Cluster sampling was used to identify 1000 households that were proportionally representative of those living in brick houses, in back yards and in informal settlements. The heads of the households were interviewed and asked to identify whether there were any people with disabilities living within their households. Those identified as having disabilities or their proxies were then interviewed.


Validated questions were used to screen for disability and self-reported causes of disability were recorded..


The respondents’ description of the cause of disability was recoded into categories including trauma, infection, CDL and Maternal and Child Health causes as well as specific diagnoses where possible. Descriptive analysis was undertaken.



These are preliminary results and rather than give an incorrect prevalence rate in this paper, the denominator has not been included.  At the time of analysis, 750 households had been visited and 110 people were reported as being disabled.  CDL were reported as being the most common cause of disability (38%), followed by Trauma (31%), which included accidental trauma (car accidents = 8%) and assault (16%), and poor maternal and child health (22%). Surprising infection only accounted for 8%, with two people attributing disability to HIV.

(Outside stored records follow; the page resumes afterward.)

-- ==== Sys2Proof/Tests/Slice0.lean ====
section
/-!
SUPPORT. The model's own tests: ill-formed commands that the check refuses; values taken from the spec's worked examples
and tables; and for each statement with hypotheses a state and operands that meet them (`wit_<statement>`), clause by
clause and at a boundary of a range where there is one.
-/
namespace Sys2Proof.Tests
open Sys2Proof Sys2Proof.Machine
-- One theorem after the other: many at once need more threads than a limit on memory allows.
set_option Elab.async false

/-! ### Small states -/

/-- The reset state with another control state. -/
def on (f : Ctl → Ctl) : State := { State.reset with ctl := f State.reset.ctl }
/-- Registers written one after the other. -/
def put (rs : List (Nat × Word)) (c : Ctl) : Ctl := rs.foldl (fun c p => c.setReg p.1 p.2) c
/-- The reset state with registers written. -/
def withRegs (rs : List (Nat × Word)) : State := on (put rs)
/-- The key of descriptor 0 of ring 0. -/
def k0 : Key := { ring := 0, idx := 0, sub := 0 }
/-- Descriptor 0 of ring 0 at a stage. -/
def at0 (st : Stage) (ws : List Word) : Desc := { Desc.fetched k0 0 ws with stage := st }
/-- Registers written and one descriptor there. -/
def withDesc (rs : List (Nat × Word)) (d : Desc) (f : Ctl → Ctl := id) : State :=
  on fun c => f { put rs c with descs := [d] }
/-- A table of `rows` rows over span 1 on slice 0, at home 0. -/
def tab1 (rows : Nat) : FragTable :=
  { list := [0], fold := 1, home := 0, span := 1, rows := rows, frags := (List.range rows).map fun i => (0, i) }
/-- A LIVE name of one row at span 1 in U32 form, placed on slice 0. -/
def live1 : NameRec := { NameRec.reset with live := true, table := tab1 1, flags := [0], inc := 1 }

/-! ### Ill-formed commands (Table 0.2 and the index bounds) -/

theorem test_wf_slice : Instr.wf .bx16 (.tick 16 0) = false ∧ Instr.wf .bx32 (.tick 32 0) = false ∧
    Instr.wf .bx64 (.tick 64 0) = false ∧ Instr.wf .bx64 (.tick 63 0) = true := by decide
theorem test_wf_ring : Instr.wf .bx64 (.poll 64) = false ∧ Instr.wf .bx64 (.poll 63) = true := by decide
theorem test_wf_link : Instr.wf .bx64 (.ready 3) = false ∧ Instr.wf .bx64 (.ready 2) = true := by decide
theorem test_wf_indexes : Instr.wf .bx64 (.modqTableWrite 64 0 0) = false ∧ Instr.wf .bx64 (.tokenValueWrite 256 0 0) = false ∧
    Instr.wf .bx64 (.ringResume 0 65536 0) = false ∧ Instr.wf .bx64 (.clearingDone 0 2048 0) = false ∧
    Instr.wf .bx64 (.clearingDone 0 0 4) = false ∧ Instr.wf .bx64 (.migrationCommit 16384) = false ∧
    Instr.wf .bx64 (.quoinAliasWrite 16 false 0 0) = false ∧ Instr.wf .bx64 (.childLost 16) = false ∧
    Instr.wf .bx64 (.mbTimeout 16) = false ∧ Instr.wf .bx64 (.pkeOutcome 8) = false := by decide
theorem test_wf_offset : Instr.wf .bx64 (.registerWrite 0x100000 0 0) = false ∧
    Instr.wf .bx64 (.registerWrite 2 0 0) = false := by decide
theorem test_wf_banks : Instr.wf .bx64 (.deadBank 0 34) = false ∧ Instr.wf .bx64 (.deadBank 0 33) = true ∧
    Instr.wf .bx64 (.wakeComplete [⟨0, 0, 2080, [], [], []⟩]) = false ∧
    Instr.wf .bx64 (.scrubVisit 0 (List.replicate 17 0) [] [] false) = false := by decide
theorem test_wf_arbiters : Instr.wf .bx64 (.round (.bank 0 34) [] [] []) = false ∧
    Instr.wf .bx16 (.round (.channel 2) [] [] []) = false ∧ Instr.wf .bx16 (.round (.inject 2048) [] [] []) = false ∧
    Instr.wf .bx16 (.round (.merge 16) [] [] []) = false := by decide
theorem test_wf_bursts : Instr.wf .bx16 (.burstTimeout 2 0) = false ∧ Instr.wf .bx64 (.burstTimeout 0 512) = false ∧
    Instr.wf .bx64 (.walkTimeout 32) = false ∧ Instr.wf .bx64 (.burstResponse 0 0 0 []) = false ∧
    Instr.wf .bx64 (.burstResponse 0 0 4 (List.replicate 64 0)) = false := by decide
theorem test_wf_lengths : Instr.wf .bx64 (.trustDelivery []) = false ∧ Instr.wf .bx64 (.resultBeat 0 0 []) = false ∧
    Instr.wf .bx64 (.quoinData 0 0 []) = false ∧ Instr.wf .bx64 (.testStepTicks 0 65536) = false ∧
    Instr.wf .bx64 (.wxStep 1 []) = false := by decide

The causes of disability are in most cases the same as the reported causes of mortality, apart from infection, and specifically HIV.


Management of CDL at a primary health care level appears to be essential. The large number of participants reporting arthritis, hypertension and diabetes is cause for concern and physiotherapists need to develop strategies to deal with this disease cluster. Trauma survivors need intervention in the acute stage and there is an important role for the physiotherapist to prevent complications and there is a need to provide early physiotherapy management for children with birth trauma.  Physiotherapists can fulfil an essential role at the primary care level in under resourced communities.

Key words

Epidemiology, disability , burden of disease.


Funding was received from the EuroQol Foundation, the National Research Foundation and the Research Committee of the University of Cape Town.